/-- `FCL_ALIVE.KICK` (R517). -/
def aliveKick (m : Nat) (s : State) : State :=
  if m ≠ 4 then s.refuse m Block.fcl.page (F.FCL_ALIVE_KICK.addr 0 0) true
  else
    let s := s.aliveRestart.tally .mgt 4
    if s.on F.FCL_ALIVE_STOPPED && !s.halted then (s.wr F.FCL_ALIVE_STOPPED 0).emit (.pin .alive true) else s

/-- The heartbeat expires (R517). -/
def aliveTimeout (s : State) : State :=
  if s.on F.FCL_ALIVE_STOPPED || s.halted then s
  else
    let s := s.reach (s.aliveAt + ms (orWhenZero (s.rd F.FCL_ALIVE_TMO_MS) 1))
    let s := ((s.wr F.FCL_ALIVE_STOPPED 1).emit (.pin .alive false)).berr .fcl 2
    if s.on F.FCL_ALIVE_AUTO_M then s.later (.resetM 4) else s

/-- The rest of a chip-fatal fault (R509): every lane squelched, and everything but the always-on blocks halted. -/
def State.fatalFx (s : State) : State :=
  let s := (List.range 32).foldl (fun s g => (List.range 4).foldl (fun s l => s.setLane g l 1) s) s
  let s := (List.range 128).foldl (fun s p => if s.portState p = 0 ∨ s.portState p = 5 then s else s.setPort p 0) s
  { s with halted := true }

/-! ## On-package memory errors and sparing (R510 to R514) -/

/-- Spare the row of an address (R513): copied into a spare row, where one is free. -/
def State.spareRow (s : State) (k a : Nat) : State :=
  let row := Config.memRow a
  if s.rowCopies.contains (k, row) then s
  else if s.spareTotal ≤ s.spareUsed k + (s.rowCopies.filter fun e => e.1 == k).length then
    s.berr .mem 5 { access := accMemRead, addr := a } k
  else ({ s with rowCopies := s.rowCopies ++ [(k, row)] } : State).wr F.MEM_SPARE_STAT_BUSY 1 k

/-- A row copy ends: the row is remapped, and firmware writes the controller's spare map to the settings area (R513 to R515). -/
def rowSpareDone (k : Nat) (s : State) : State :=
  match s.rowCopies.find? fun e => e.1 == k with
  | none => s
  | some e =>
    let left := s.rowCopies.erase e
    let s := { s with rowCopies := left, spareMap := s.spareMap ++ [e], spareSaved := s.spareMap ++ [e],
                      rowCounts := s.rowCounts.filter fun c => !(c.ctrl == k && c.row == e.2) }
    let s := s.writeSetting (2 + k) typeVersion ((Config.spareMapBody ((s.spareMap.filter fun e => e.1 == k).map Prod.snd)).take 65536)
    let s := s.wr F.MEM_SPARE_STAT_BUSY (b2n (left.any fun x => x.1 == k)) k
    let s := s.berr .mem 4 { access := accMemRead, addr := Config.rowAddr k e.2 } k
    s.when (s.spareLow k) fun s => s.svc 5

/-- A corrected error counted against its row (R513). -/
def State.countRow (s : State) (k a : Nat) : State :=
  let row := Config.memRow a
  let hit (c : RowCount) : Bool := c.ctrl == k && c.row == row
  let n := ((s.rowCounts.find? hit).map RowCount.count).getD 0 + 1
  let s := { s with rowCounts := (({ ctrl := k, row := row, count := n } : RowCount) :: s.rowCounts.filter fun c => !hit c).take 1024 }
  let lim := s.rd F.MEM_SPARE_CTL_CE_ROW_LIMIT k
  if s.on F.MEM_SPARE_CTL_AUTO k && lim ≠ 0 && decide (lim ≤ n) then s.later (.spare k a) else s

/-- A read or a scrub corrects a word, or finds it uncorrectable (R510, R512): `idx` is the index of the corrected case. -/
def State.eccError (s : State) (k a idx m : Nat) (r : EccResult) : State :=
  let e : ErrAt := { access := accMemRead, addr := a, master := some m }
  match r with
  | .clean => s
  | .corrected => ((s.bump F.MEM_ECC_CNT_CORRECTED 1 k).berr .mem idx e k).countRow k a
  | .uncorrectable =>
    let w := a / 32
    let s := { s with poison := if s.poison.contains w then s.poison else s.poison ++ [w] }
    (s.bump F.MEM_ECC_CNT_UNCORRECTED 1 k).berr .mem (idx + 1) e k

/-- Bytes of on-package memory that a controller serves (R18). -/
def State.memShare (s : State) : Nat := if s.rd F.DEV_MEM_CAP_STACKS = 2 then s.capBytes / 2 else s.capBytes

/-- Does a controller work: ready, not halted, its memory not in self-refresh (R512)? -/
def State.memRuns (s : State) (k : Nat) : Bool := s.serves .mem k

/-- Patrol scrub reads a 256-byte burst (R512). -/
def scrub (k a : Nat) (r : EccResult) (s : State) : State :=
  if !s.on F.MEM_SCRUB_CTL_EN k || !s.memRuns k || s.memCtrl a ≠ k then s
  else if s.reqFenced (Block.mem.page + k) 11 then s.refusedReq (Block.mem.page + k) 0 11
  else
    let s := (s.tally .mem 0 1 k).tally .mem 15 1 k
    let s := s.when (r == .corrected) fun s => (s.tally .mem 1 1 k).tally .mem 15 1 k
    let s := s.eccError k a 2 (0x24 + k) r
    let at_ := if s.rd F.DEV_MEM_CAP_STACKS = 2 then a / 8192 * 4096 + a % 4096 else a
    let next := at_ / 256 * 256 + 256
    if s.memShare ≤ next then (s.roll F.MEM_SCRUB_STAT_PASSES 1 k).wr F.MEM_SCRUB_STAT_POS_MIB 0 k
    else s.wr F.MEM_SCRUB_STAT_POS_MIB (next / 2 ^ 20) k

/-- `MEM_SPARE_FORCE.GO` (R53, R513). -/
def spareForce (m k a : Nat) (s : State) : State :=
  let p := Block.mem.page + k
  if !s.mayWrite m then s.refuse m p (F.MEM_SPARE_FORCE_GO.addr k 0) true
  else if !s.memRuns k then s
  else s.spareRow k a

end Sys2Proof.Machine
end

DIRECTIONS FOR THIS TASK: From the line containing "let s := s.when" through the last line of the entries above, print every line exactly, including both ends, and nothing else.

TASK RESULT:
    let s := s.when (r == .corrected) fun s => (s.tally .mem 1 1 k).tally .mem 15 1 k
    let s := s.eccError k a 2 (0x24 + k) r
    let at_ := if s.rd F.DEV_MEM_CAP_STACKS = 2 then a / 8192 * 4096 + a % 4096 else a
    let next := at_ / 256 * 256 + 256
    if s.memShare ≤ next then (s.roll F.MEM_SCRUB_STAT_PASSES 1 k).wr F.MEM_SCRUB_STAT_POS_MIB 0 k
    else s.wr F.MEM_SCRUB_STAT_POS_MIB (next / 2 ^ 20) k

/-- `MEM_SPARE_FORCE.GO` (R53, R513). -/
def spareForce (m k a : Nat) (s : State) : State :=
  let p := Block.mem.page + k
  if !s.mayWrite m then s.refuse m p (F.MEM_SPARE_FORCE_GO.addr k 0) true
  else if !s.memRuns k then s
  else s.spareRow k a

end Sys2Proof.Machine
end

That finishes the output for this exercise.